In the last year or so, several companies created newly formed subsidiaries, to absorb mass litigation liabilities and filed for bankruptcy. The internal restructuring named “Texas Two Step” gets its name thanks to the Texas divisive merger statute which permits an entity to split itself into one or more entities and assign certain assets and liabilities to one of these newly created entities. A divisive merger is similar to a traditional merger in a sense that the agreement and plan of merger must clearly identify the assets and liabilities allocated to each entity involved and no actual assignment document is required. Subsequently, the entity holding such liabilities files Chapter 11 in an effort to achieve a global resolution of the claims, including a stay of litigation and a non-consensual third-party release of all claims against, its non-debtor affiliates. 

Under the proposed amendment to 11 U.S.C. § 1112, a court should dismiss a Chapter 11 case if the debtor or its “predecessor” was subject to, “formed[,] or organized in connection with a divisional merger or equivalent transaction” which “had the intent or foreseeable effect of separating material assets from material liabilities” and “assigning or allocating all or a substantial portion of those liabilities to the debtor” during the ten year period before the date of filing the petition.

Conclusion  

While there is a lot of wood to chop before the bill or any of its provisions become law, one should take note of Congress’s awareness of developments in bankruptcy practice and the tools being utilized by the bankruptcy process to accomplish the successful reorganization of financially troubled companies.

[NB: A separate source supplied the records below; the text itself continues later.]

-- ==== Sys2Proof/Machine/Odometry.lean ====
section
/-! DEFINITION. The odometry unit (chapter 1): counting, thresholds, the trigger tests, the start and the skip of a section.
Meaning of PHASE_TRANSITION. -/

namespace Sys2Proof.Machine

/-! ### Counting (R1 to R4) -/

/-- The direction of a legal transition: true is forward. A change of A is forward when A then differs from B; a change of B is
forward when B then equals A (R2). -/
def forwardStep (old new : Phase) : Bool := if old.a ≠ new.a then decide (new.a ≠ new.b) else decide (new.a = new.b)

/-- A legal transition is counted in a count mode: all in ×4, changes of A in ×2, changes of A while B is low in ×1 (R2). -/
def countedStep (mode : CountMode) (old new : Phase) : Bool :=
  match mode with
  | .x4 => true
  | .x2 => decide (old.a ≠ new.a)
  | .x1 => decide (old.a ≠ new.a) && !new.b

/-! ### Triggers (R9 to R12) -/

/-- A skipped section in the gap accumulator (R11). -/
def Store.skip (st : Store) (reason : GapReasons) : Store :=
  { st with gapCount := st.gapCount + 1, gapReasons := st.gapReasons.union reason }

/-- A section skipped, with its GAP EDGEs if the station is in RUN (R11, R12). -/
def skipSection (number : Nat) (reason : GapReasons) (s : State) : State :=
  sendGapEdges number (s.onStore (·.skip reason))

/-- A side of a new record: AWAITED where a neighbour is configured (R93). -/
def newSide (u : Setup) (sd : Side) : SideState := if (u.neighbour sd).isSome then .awaited else .none

/-- A record at its creation; it takes the gap accumulator (R88, R93). -/
def newRecord (u : Setup) (st : Store) (number : Nat) : SectionRecord where
  number := number
  state := .sweeping
  bins := []
  summary := { sweep := none, valid := 0, near := 0, far := 0, foreign := 0, suspectDropped := 0, cededCount := 0,
               gapBefore := st.gapCount, gapReasons := st.gapReasons, drainMark := false }
  leftSide := newSide u .left
  rightSide := newSide u .right
  leftEdge := none
  rightEdge := none
  windowCount := 0
  windowTimer := false
  partsQueued := 0

/-- A section is started: its record created, the accumulator emptied, a section scan begun, the sweep WAITING (R10, R38). -/
def startSection (number : Nat) (s : State) : State :=
  let s := s.onStore fun st =>
    { st with records := st.records ++ [newRecord s.ctrl.setup st number], gapCount := 0, gapReasons := .empty }
  let s := beginSectionScan s
  s.onSeq fun q => { q with sweep := .waiting }

/-- The trigger tests of a section, in order (R9). -/
def handleTrigger (number : Nat) (s : State) : State :=
  if s.ctrl.station = .halted then skipSection number .onlyHalt s
  else if s.conv.overTemp then skipSection number .onlyHot s
  else if s.store.sweeping.isSome then skipSection number .onlyBusy (record .sweepBusy s)
  else if Config.storeCapacity ≤ s.store.records.length then skipSection number .onlyStoreFull (record .storeFull s)
  else startSection number s

/-- A section trigger is issued: it counts towards the stitch windows first, then goes through the tests (R9, R97; the order is
DEDUCED, unsafe, log 8). -/
def triggerSection (number : Nat) (s : State) : State := handleTrigger number (countWindows s)

/-- The next section number after a trigger; the trigger of the last number sets the limit mark and records ODOMETER, after the
trigger itself has been handled (R7, R8; the order is a DESIGN CHOICE, unsafe, log 9). -/
def advanceNumber (number : Nat) (s : State) : State :=
  if number = Config.lastSection then record .odometer (s.onOdo fun o => { o with limitMark := true })
  else s.onOdo fun o => { o with nextSection := number + 1 }

/-- A threshold crossing: the next number is triggered unless the limit mark is set, and T_next advances by SPACING (R7, R8). A
threshold made absent by an entry to FAULT in between stays absent (R14). Without item 1 there is no threshold. -/
def thresholdCrossed (s : State) : State :=
  match s.ctrl.setup.survey with
  | none => s
  | some v =>
    let advance := fun s : State => s.onOdo fun o => { o with nextThreshold := o.nextThreshold.map (· + (v.spacing : Int)) }
    if s.odo.limitMark then countWindows (advance s)
    else
      let number := s.odo.nextSection
      advanceNumber number (advance (triggerSection number s))

/-- A counted forward step (R4, R7). -/
def stepForward (s : State) : State :=
  if Config.posMax ≤ s.odo.pos then record .odometer s
  else
    let s := s.onOdo fun o => { o with pos := o.pos + 1 }
    if (s.ctrl.station = .run ∨ s.ctrl.station = .halted) ∧ s.odo.nextThreshold = some s.odo.pos then thresholdCrossed s else s

/-- A counted backward step (R4). -/
def stepBackward (s : State) : State :=
  if s.odo.pos ≤ Config.posMin then record .odometer s else s.onOdo fun o => { o with pos := o.pos - 1 }

/-- A sampled pair: equal to the phase state, no transition; both phases changed, illegal; one changed, counted or not (R1 to R3). -/
def pairSampled (pair : Phase) (s : State) : State :=
  let old := s.odo.phase
  if pair = old then s
  else
    let s :=
      if old.a ≠ pair.a ∧ old.b ≠ pair.b then record .odometer s
      else if countedStep s.ctrl.setup.countMode old pair then
        if forwardStep old pair then stepForward s else stepBackward s
      else s
    s.onOdo fun o => { o with phase := pair }

/-- PHASE_TRANSITION (R1). -/
def execPhaseTransition (pair : Phase) (s : State) : Host.Outcome State Fault Refusal := live (pairSampled pair) s

/-! ### Entry into RUN, and STATUS (R6, R16) -/

/-- The odometry unit at entry into RUN from CONFIG: base, section 0, T_next, next number (R6). -/
def startOdometry (s : State) : State :=
  let s := s.onOdo fun o => { o with base := some o.pos, nextSection := 0, limitMark := false }
  let s := triggerSection 0 s
  let spacing : Int := match s.ctrl.setup.survey with
    | some v => v.spacing
    | none => 1
  s.onOdo fun o => { o with nextThreshold := o.base.map (· + spacing), nextSection := 1 }

/-- The newest triggered section (R16). -/
def Odometry.newest (o : Odometry) : Option Nat :=
  if o.limitMark then some Config.lastSection else if 0 < o.nextSection then some (o.nextSection - 1) else none

end Sys2Proof.Machine
end

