/-- TRANSMISSION_COMPLETION: the telegram leaves its group and the receiver goes to IDLE_WAIT. In group A the oldest owed telegram takes
the slot; in group B nothing follows; in group C a completion while parts remain enters the next, and the completion of the last part of
the SENDING record removes the record: a READY record that is then the oldest becomes SENDING, its parts entering the free slots, and
with the last marked record the drain completes, its DRAINED queued in group A, owed where the group is full, or dropped as a ninth owed
one. A part that RESTART condemned, or that is no part of the SENDING record, leaves its group and has no effect on the store, whatever the
store then holds (R101, R104, R106, R147, R148, R164, R167). -/
def Obligations.TransmissionCompletes : Prop :=
  ∀ (s : State) (x : Transmission), s.resetAsserted = false → s.line.tx = some x →
    (x.group = .a → ∀ (t o : Telegram) (rest owed : List Telegram), s.line.groupA = t :: rest → s.watch.owed = o :: owed →
      exec .transmissionCompletion s = .next { s with
        line := { s.line with tx := none, rx := .idleWait, groupA := rest ++ [o] }
        watch := { s.watch with
          owed := owed
          locals := s.watch.locals.map fun r => if r.id.any (fun id => o.isRaiseOf id) then { r with owed := false } else r } })
    ∧ (x.group = .a → s.watch.owed = [] →
      exec .transmissionCompletion s = .next { s with
        line := { s.line with tx := none, rx := .idleWait, groupA := s.line.groupA.tail } })
    ∧ (x.group = .b →
      exec .transmissionCompletion s = .next { s with
        line := { s.line with tx := none, rx := .idleWait, groupB := s.line.groupB.tail } })
    ∧ (x.group = .c → ∀ (p : ReportPart) (target : Nat) (queue : List Telegram), s.line.groupC = ⟨target, .report p⟩ :: queue →
      let gone : State := { s with line := { s.line with tx := none, rx := .idleWait, groupC := queue } }
      (x.condemned = true → exec .transmissionCompletion s = .next gone)
      ∧ ((∀ r ∈ s.store.records.head?, ¬ (r.state = .sending ∧ r.number = p.number)) → exec .transmissionCompletion s = .next gone)
      ∧ ∀ (r : SectionRecord) (rest : List SectionRecord), s.store.records = r :: rest →
      (x.condemned = false → r.state = .sending → r.number = p.number → r.partCount ≤ r.partsQueued → p.index + 1 < p.count →
          exec .transmissionCompletion s = .next gone)
      ∧ (x.condemned = false → r.state = .sending → r.number = p.number → r.partsQueued < r.partCount → queue.length < 8 →
          p.index + 1 < p.count →
          exec .transmissionCompletion s = .next { gone with
            line := { gone.line with groupC := queue ++ [⟨31, .report (r.part r.partsQueued)⟩] }
            store := { s.store with records := { r with partsQueued := r.partsQueued + 1 } :: rest } })
      ∧ (x.condemned = false → r.state = .sending → r.number = p.number → r.partCount ≤ r.partsQueued → p.index + 1 = p.count →
          let left : State := { gone with store := { s.store with records := rest } }
          (r.summary.drainMark = false ∨ (∃ q ∈ rest, q.summary.drainMark = true) →
            ((∀ q ∈ rest.head?, q.state ≠ .ready) → exec .transmissionCompletion s = .next left)
            ∧ ∀ (q : SectionRecord) (qs : List SectionRecord), rest = q :: qs → q.state = .ready →
              let entered := min q.partCount (8 - queue.length)
              exec .transmissionCompletion s = .next { left with
                line := { gone.line with groupC := queue ++ (List.range entered).map fun i => ⟨31, .report (q.part i)⟩ }
                store := { s.store with records := { q with state := .sending, partsQueued := entered } :: qs } })
          ∧ (r.summary.drainMark = true → (∀ q ∈ rest, q.summary.drainMark = false) → (∀ q ∈ rest.head?, q.state ≠ .ready) →
            ∀ requester : Nat, s.store.drainRequester = some requester →
            let drained : Telegram := ⟨requester, .drained s.store.drainTarget⟩
            let finished : Store := { s.store with records := rest, drainPending := false, drainTarget := none, drainRequester := none }
            let waiting := (s.watch.owed.filter Telegram.isDrained).length
            (s.line.groupA.length < 4 →
              exec .transmissionCompletion s = .next { gone with
                line := { gone.line with groupA := s.line.groupA ++ [drained] }, store := finished })
            ∧ (4 ≤ s.line.groupA.length → waiting < 8 →
              exec .transmissionCompletion s = .next { gone with
                watch := { s.watch with owed := s.watch.owed ++ [drained] }, store := finished })
            ∧ (4 ≤ s.line.groupA.length → 8 ≤ waiting → ¬ s.ctrl.setup.fatal .txDropped →
              exec .transmissionCompletion s = .next { record .txDropped left with store := finished }))))
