-- ==== Sys2Proof/Tests/Slice0.lean ====
section
/-! SUPPORT. The tests: ill-formed commands refused, small one-step tests with values from the spec's worked examples, and for every
statement with hypotheses a witness that meets them. -/

namespace Sys2Proof.Tests

set_option Elab.async false

open Sys2Proof Sys2Proof.Machine

/-! ### WellFormed: one ill-formed term for each check -/

theorem test_wellFormed_payload_too_long : (Instr.checkSequenceEnd (List.replicate 256 0) 0).wellFormed = false := by decide +kernel
theorem test_wellFormed_payload_longest : (Instr.checkSequenceEnd (List.replicate 255 0) 0).wellFormed = true := by decide +kernel
theorem test_wellFormed_spell_empty : (Instr.quietSpell true 0).wellFormed = false := by decide
theorem test_wellFormed_spell_shortest : (Instr.quietSpell true 1).wellFormed = true := by decide
theorem test_wellFormed_number_too_high : (Instr.windowTimerExpiry 16777216).wellFormed = false := by decide
theorem test_wellFormed_number_highest : (Instr.windowTimerExpiry 16777215).wellFormed = true := by decide

/-! ### Helpers: the station of the worked examples, and small states built on it -/

/-- The state after a command. -/
def after (c : Instr) (s : State) : State :=
  match exec c s with
  | .next t => t
  | .refused _ => s

/-- Items 1, 2, 11, 12 and 30 of the worked examples. -/
def survey : Survey := { spacing := 40, countMode := .x4, tofMin := 500, ks := 383600, dMin := 6000, dMax := 60000 }
def head : Head := { mount := 8192, hx := 1200, hy := 1500, gx := 0, gy := -17500 }
def sweep : SweepItem :=
  { dwellShort := 8, dwellLong := 24, gap := 2, pairing := true, forwardSuspect := true, ampLo := 40, weakLimit := 3 }
def zones : Zones :=
  { left := some 2, leftZone := ⟨300, 315⟩, right := some 4, rightZone := ⟨500, 531⟩, coverage := ⟨440, 620⟩,
    basis := .sections, window := 2 }
def aux : Aux :=
  { cantZero := 2048, cantGain := 640, cantLim := 2000, supLo := 2600, supHyst := 100, tempHi := 3400, tempHyst := 150,
    cantSettle := 20, supSettle := 12, tempSettle := 8, scanPeriod := 5 }

/-- The setup of the worked examples: station 3 between stations 2 and 4. -/
def setup : Setup :=
  { Setup.empty with
    survey := some survey, head := some head, sweep := some sweep, zones := some zones, aux := some aux
    calib := Vector.replicate 8 (some (Vector.replicate 8 { angle := 0, offset := 45, enabled := true, cls := .short }))
    line := some { timeout := 48, orderCode := 0 } }

/-- Every kind FATAL and unmasked. -/
def allFatal : Setup := { setup with faults := some (Vector.replicate 16 ⟨.fatal, false⟩) }

/-- A state with a setup, in a station state. -/
def at_ (st : Station) (u : Setup) : State :=
  { State.reset with ctrl := { State.reset.ctrl with station := st, ownNumber := 3, setup := u } }

/-- The station in RUN at P = 1039 before the crossing of section 1 (01, section 1.4). -/
def running : State :=
  { at_ .run setup with
    odo := { phase := ⟨false, true⟩, pos := 1039, base := some 1000, nextThreshold := some 1040, nextSection := 1, limitMark := false } }

/-- A received telegram at the front of the queue. -/
def with_ (k : Kind) (sender : Nat) (p : List Byte) (s : State) : State :=
  { s with line := { s.line with queue := [⟨sender, 31, k, p⟩] } }

/-- A record of a section in a state. -/
def rec_ (number : Nat) (st : RecordState) : SectionRecord := { openedRecord setup number 0 .empty with state := st }

/-- A state with records and a sweep state. -/
def holding (rs : List SectionRecord) (sweep : SweepState) (s : State) : State :=
  { s with store := { s.store with records := rs }, seq := { s.seq with sweep := sweep } }

/-- A converter at work. -/
def converting (ch : Channel) (scan : ScanState) (s : State) : State :=
  { s with conv := { s.conv with work := some ⟨ch, .converting⟩, scan := scan } }

/-! ### Values of the worked examples -/

/-- 01, section 1.4: the crossing at 1040 starts section 1 with gap-before 0. -/
theorem test_crossing_starts_section : (after (.phaseTransition ⟨false, false⟩) running).store.records.map (fun r => (r.number, r.summary.gapBefore))
    = [(1, 0)] ∧ (after (.phaseTransition ⟨false, false⟩) running).odo.nextThreshold = some 1080 := by decide +kernel

/-- 01, section 1.4: under OVER_TEMP the crossing is skipped as HOT, and both neighbours get a GAP EDGE. -/
theorem test_hot_crossing_skipped :
    let t := after (.phaseTransition ⟨false, false⟩) { running with conv := { running.conv with overTemp := true } }
    t.store.gapCount = 1 ∧ t.store.gapReasons.hot = true ∧ t.line.groupB.map (·.target) = [2, 4] := by decide +kernel

/-- 02, section 2.6: codes 2300, 2310 and 2312 give the cants 630, 655 and 660. -/
theorem test_cant_codes : [2300, 2310, 2312].map (fun c => (setup.aux.map fun a => limitCant a (rawCant a c))) =
    [some 630, some 655, some 660] := by decide +kernel

/-- 02, section 2.6: SUPPLY code 2590 enters SUPPLY_WEAK, 2640 does not. -/
theorem test_supply_codes :
    (after (.supplyCompletion 2590) (converting .supply .periodic running)).conv.supplyWeak = true
    ∧ (after (.supplyCompletion 2640) (converting .supply .periodic running)).conv.supplyWeak = false := by decide +kernel

/-- 02, section 2.6: TEMP code 3120 leaves OVER_TEMP clear and completes the scan. -/
theorem test_temp_completes_scan :
    let t := after (.tempCompletion 3120) (converting .temp .periodic running)
    t.conv.overTemp = false ∧ t.conv.scan = .idle ∧ t.conv.intervalRunning = true := by decide +kernel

While Congress is focusing on practices some of its members view as unacceptable, Congress will be well advised to proceed with caution. Troubled companies, including those with mass tort liabilities and other claims giving rise to crushing litigation costs and seemingly endless assault on the judiciary’s time and resources, should be able to avail themselves of the flexible tools required to accomplish a successful reorganization, with the bankruptcy court serving as a gatekeeper protecting all interests at play. Congress should be careful to not throw out the baby with the bath water.